= MiDCA1 =

Ion channel toxin

MiDCA1, short for Micrurus dumerili carinicauda 1, is a β-neurotoxin primarily affecting presynaptic synapses, where it interferes with the release of neurotransmitters by inhibiting potassium (K^{+}) channels. This toxin belongs to the phospholipase A2 (PLA2) family but distinguishes itself by existing as a monomer, unlike some other PLA2 toxins. It occurs naturally in the venom of the coral snake Micrurus dumerili carinicauda.

== Sources ==
MiDCA1, characterized as a β-neurotoxin, is naturally occurring within the venom of the Micrurus dumerili carinicauda coral snake. MdumPLA_{2}, a related toxin, has also been detected in this snake's venom.

== Chemistry ==
MiDCA1 is a member of the PLA2 family. When comparing the sequence of MiDCA1 to that of the PLA2 family, the most significant similarities were identified with MICNI A (77.7%), MICNI B (73.3%), both derived from Micrurus nigrocinctus, and NAJMO (71.5%), obtained from Naja mossambica. The homology of the Ca^{2+} binding loop and the catalytic site was most conserved between these three toxins, with a 95% shared identity.

In contrast to many other PLA2 toxins, which have been found to create dimeric structures, MiDCA1 exists as a monomer. This protein has a molecular weight of 15,552 Da (~15 kDa) and consists of 120 amino acid residues.

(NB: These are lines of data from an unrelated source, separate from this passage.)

@[simp] theorem State.compressStart_status : s.compressStart.status = s.status := rfl
@[simp] theorem State.compressStart_errInfo : s.compressStart.errInfo = s.errInfo := rfl
@[simp] theorem State.compressStart_opt : s.compressStart.opt = s.opt := rfl
@[simp] theorem State.compressStart_arg : s.compressStart.arg = s.arg := rfl
@[simp] theorem State.compressStart_res : s.compressStart.res = s.res := rfl
@[simp] theorem State.compressStart_packer : s.compressStart.packer = .reset := rfl
@[simp] theorem State.compressStart_lens :
    s.compressStart.lens = { gLen := 0, gA := 0, gB := word s.inputLen, sLen := 0, planLen := 0 } := rfl
@[simp] theorem State.compressStart_obs : s.compressStart.obs = { s.obs with curBlock := 0 } := rfl
@[simp] theorem State.compressStart_mem : s.compressStart.mem = s.mem := rfl
@[simp] theorem State.compressStart_cache : s.compressStart.cache = [] := rfl
@[simp] theorem State.compressStart_issue : s.compressStart.issue = s.issue := rfl
@[simp] theorem State.compressStart_host : s.compressStart.host = s.host := rfl
@[simp] theorem State.compressStart_draws : s.compressStart.draws = s.draws := rfl
@[simp] theorem State.compressStart_epoch : s.compressStart.epoch = s.epoch := rfl

end

section

variable (s : State)

@[simp] theorem State.drop_status : s.drop.status = { s.status with dropped := true } := rfl
@[simp] theorem State.drop_errInfo : s.drop.errInfo = s.errInfo := rfl
@[simp] theorem State.drop_opt : s.drop.opt = s.opt := rfl
@[simp] theorem State.drop_arg : s.drop.arg = s.arg := rfl
@[simp] theorem State.drop_res : s.drop.res = s.res := rfl
@[simp] theorem State.drop_packer : s.drop.packer = s.packer := rfl
@[simp] theorem State.drop_lens : s.drop.lens = s.lens := rfl
@[simp] theorem State.drop_obs : s.drop.obs = s.obs := rfl
@[simp] theorem State.drop_mem : s.drop.mem = s.mem := rfl
@[simp] theorem State.drop_cache : s.drop.cache = s.cache := rfl
@[simp] theorem State.drop_issue : s.drop.issue = s.issue := rfl
@[simp] theorem State.drop_host : s.drop.host = s.host := rfl
@[simp] theorem State.drop_draws : s.drop.draws = s.draws := rfl
@[simp] theorem State.drop_epoch : s.drop.epoch = s.epoch := rfl

end

section

variable (s : State) (w : Word) (n : Nat)

@[simp] theorem State.accept_status :
    (s.accept w n).status = { s.status with done := false, busy := true, phase := .decode } := rfl
@[simp] theorem State.accept_errInfo : (s.accept w n).errInfo = s.errInfo := rfl
@[simp] theorem State.accept_opt : (s.accept w n).opt = s.opt := rfl
@[simp] theorem State.accept_arg : (s.accept w n).arg = s.arg := rfl
@[simp] theorem State.accept_res : (s.accept w n).res = s.res := rfl
@[simp] theorem State.accept_packer : (s.accept w n).packer = s.packer := rfl
@[simp] theorem State.accept_lens : (s.accept w n).lens = s.lens := rfl
@[simp] theorem State.accept_obs : (s.accept w n).obs = s.obs := rfl
@[simp] theorem State.accept_mem : (s.accept w n).mem = s.mem := rfl
@[simp] theorem State.accept_cache : (s.accept w n).cache = s.cache := rfl
@[simp] theorem State.accept_issue :
    (s.accept w n).issue = { word := some w, busyLeft := n, progress := 0, blockSeen := 0, phaseAt := 0 } := rfl
@[simp] theorem State.accept_host : (s.accept w n).host = s.host := rfl
@[simp] theorem State.accept_draws : (s.accept w n).draws = s.draws := rfl
@[simp] theorem State.accept_epoch : (s.accept w n).epoch = s.epoch := rfl

end

section

variable (s : State) (ops : List HostOp)

@[simp] theorem State.takeOp_status : (s.takeOp ops).status = s.status := rfl
@[simp] theorem State.takeOp_errInfo : (s.takeOp ops).errInfo = s.errInfo := rfl
@[simp] theorem State.takeOp_opt : (s.takeOp ops).opt = s.opt := rfl
@[simp] theorem State.takeOp_arg : (s.takeOp ops).arg = s.arg := rfl
@[simp] theorem State.takeOp_res : (s.takeOp ops).res = s.res := rfl
@[simp] theorem State.takeOp_packer : (s.takeOp ops).packer = s.packer := rfl
@[simp] theorem State.takeOp_lens : (s.takeOp ops).lens = s.lens := rfl
@[simp] theorem State.takeOp_obs : (s.takeOp ops).obs = s.obs := rfl
@[simp] theorem State.takeOp_mem : (s.takeOp ops).mem = s.mem := rfl
@[simp] theorem State.takeOp_cache : (s.takeOp ops).cache = s.cache := rfl
@[simp] theorem State.takeOp_issue : (s.takeOp ops).issue = { s.issue with busyLeft := s.issue.busyLeft - 1 } := rfl
@[simp] theorem State.takeOp_host : (s.takeOp ops).host = { s.host with pending := ops } := rfl
@[simp] theorem State.takeOp_draws : (s.takeOp ops).draws = s.draws := rfl
@[simp] theorem State.takeOp_epoch : (s.takeOp ops).epoch = s.epoch := rfl

end

section

variable (s : State) (a : Nat) (v : Word)

@[simp] theorem State.noteRead_status : (s.noteRead a v).status = s.status := rfl
@[simp] theorem State.noteRead_errInfo : (s.noteRead a v).errInfo = s.errInfo := rfl
@[simp] theorem State.noteRead_opt : (s.noteRead a v).opt = s.opt := rfl
@[simp] theorem State.noteRead_arg : (s.noteRead a v).arg = s.arg := rfl
@[simp] theorem State.noteRead_res : (s.noteRead a v).res = s.res := rfl
@[simp] theorem State.noteRead_packer : (s.noteRead a v).packer = s.packer := rfl
@[simp] theorem State.noteRead_lens : (s.noteRead a v).lens = s.lens := rfl
@[simp] theorem State.noteRead_obs : (s.noteRead a v).obs = s.obs := rfl
@[simp] theorem State.noteRead_mem : (s.noteRead a v).mem = s.mem := rfl
@[simp] theorem State.noteRead_cache : (s.noteRead a v).cache = s.cache := rfl
@[simp] theorem State.noteRead_host : (s.noteRead a v).host = { s.host with reads := v :: s.host.reads } := rfl
@[simp] theorem State.noteRead_draws : (s.noteRead a v).draws = s.draws := rfl
@[simp] theorem State.noteRead_epoch : (s.noteRead a v).epoch = s.epoch := rfl

end

section

variable (s : State) (f : Fault)

@[simp] theorem State.busFault_status : (s.busFault f).status = s.status := rfl
@[simp] theorem State.busFault_errInfo : (s.busFault f).errInfo = s.errInfo := rfl
@[simp] theorem State.busFault_opt : (s.busFault f).opt = s.opt := rfl
@[simp] theorem State.busFault_arg : (s.busFault f).arg = s.arg := rfl
@[simp] theorem State.busFault_res : (s.busFault f).res = s.res := rfl
@[simp] theorem State.busFault_packer : (s.busFault f).packer = s.packer := rfl
@[simp] theorem State.busFault_lens : (s.busFault f).lens = s.lens := rfl
@[simp] theorem State.busFault_obs : (s.busFault f).obs = s.obs := rfl
@[simp] theorem State.busFault_mem : (s.busFault f).mem = s.mem := rfl
@[simp] theorem State.busFault_cache : (s.busFault f).cache = s.cache := rfl
@[simp] theorem State.busFault_issue : (s.busFault f).issue = s.issue := rfl
@[simp] theorem State.busFault_host : (s.busFault f).host = { s.host with faults := f :: s.host.faults } := rfl
@[simp] theorem State.busFault_draws : (s.busFault f).draws = s.draws := rfl
@[simp] theorem State.busFault_epoch : (s.busFault f).epoch = s.epoch := rfl

end

section

variable (P : Config.Params) (s : State)

@[simp] theorem State.hardReset_status : (s.hardReset P).status = .reset := rfl
@[simp] theorem State.hardReset_errInfo : (s.hardReset P).errInfo = 0 := rfl
@[simp] theorem State.hardReset_opt : (s.hardReset P).opt = .reset P := rfl
@[simp] theorem State.hardReset_arg : (s.hardReset P).arg = .reset := rfl
@[simp] theorem State.hardReset_res : (s.hardReset P).res = .reset := rfl
@[simp] theorem State.hardReset_packer : (s.hardReset P).packer = .reset := rfl
@[simp] theorem State.hardReset_lens : (s.hardReset P).lens = .reset := rfl
@[simp] theorem State.hardReset_obs : (s.hardReset P).obs = .reset := rfl
@[simp] theorem State.hardReset_mem : (s.hardReset P).mem = [] := rfl
@[simp] theorem State.hardReset_cache : (s.hardReset P).cache = [] := rfl
@[simp] theorem State.hardReset_issue : (s.hardReset P).issue = .none := rfl
@[simp] theorem State.hardReset_host : (s.hardReset P).host = s.host := rfl
@[simp] theorem State.hardReset_draws : (s.hardReset P).draws = s.draws := rfl
@[simp] theorem State.hardReset_epoch : (s.hardReset P).epoch = s.epoch + 1 := rfl

end

/-- This hardware's reset reads its parameters, and its chip is these parameters with `exec`. -/
@[simp] theorem State.reset_opt : State.reset.opt = .reset Config.hw := rfl

@[simp] theorem chip_params : chip.params = Config.hw := rfl

@[simp] theorem chip_meaning : chip.meaning = exec := rfl

end Sys2Proof.Machine
end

Its primary amino acid sequence is as follows:

| ^{1}NLIQFLNMIQCTTPGREPLVAFANYGCYCGRGGSGTPVDELDRCCQVHDNCYDTAKKVFGCSPYFTMYSYDCSEGKLTCKDN NTKCKAAVCNCDRTAALCFAKAPYNDKNYKIDLTKRCQ^{120} |

The protein structure of MiDCA1 is characterized by the presence of seven regions, which include:

- N-terminal region
- Calcium binding loop
- Catalytic site
- Anticoagulant site
- β-wing loop
- Neurotoxic site
- C-terminal region or domain

Within the PLA2 family conserved regions close to the calcium-binding loop, which are the neurotoxic loop and the β-wing, are related to binding with muscle (M)-type or neuronal (N)-type PLA_{2} receptors, resulting in neurotoxic effects. Various modifications have been identified, such as the residue Lys86, which is prominently located within the neurotoxic site of MiDCA1 and plays a crucial role in the structural modification of the neurotoxic loop. Moreover, it has been revealed that Lys76 is actively involved in the modification of the β-wing loop. The intricate interplay between the Lys76 and Lys86 residues significantly impacts the potency of MiDCA1. Specifically, modification of the β-wing loop and alternation of the neurotoxic loop by Lys76 and Lys86 respectively reduce the region's hydrophobicity, affecting the toxin's potency with M or N-type receptors.

== Target and Function ==
MiDCA1 functions as a specific, reversible blocker of potassium channels, specifically targeting Kv2.1 channels at nerve terminals. The blockade of these channels impedes the repolarization of the neural membrane, resulting in tonically increased release of neurotransmitters at motor neuron terminals. Due to this action, MiDCA1 is able to produce a neuromuscular blockade which is mostly presynaptic. This neuromuscular blockade depends on both time and concentration of MiDCA1 exposure.

== Toxicity ==
Inhibition of potassium (K^{+}) channels has been associated with hyperexcitability, tissue paralysis, and possible neuronal cell death within the peripheral nervous system (PNS). Venomous animals, through toxins like MiDCA1, target potassium channels to facilitate prey capture.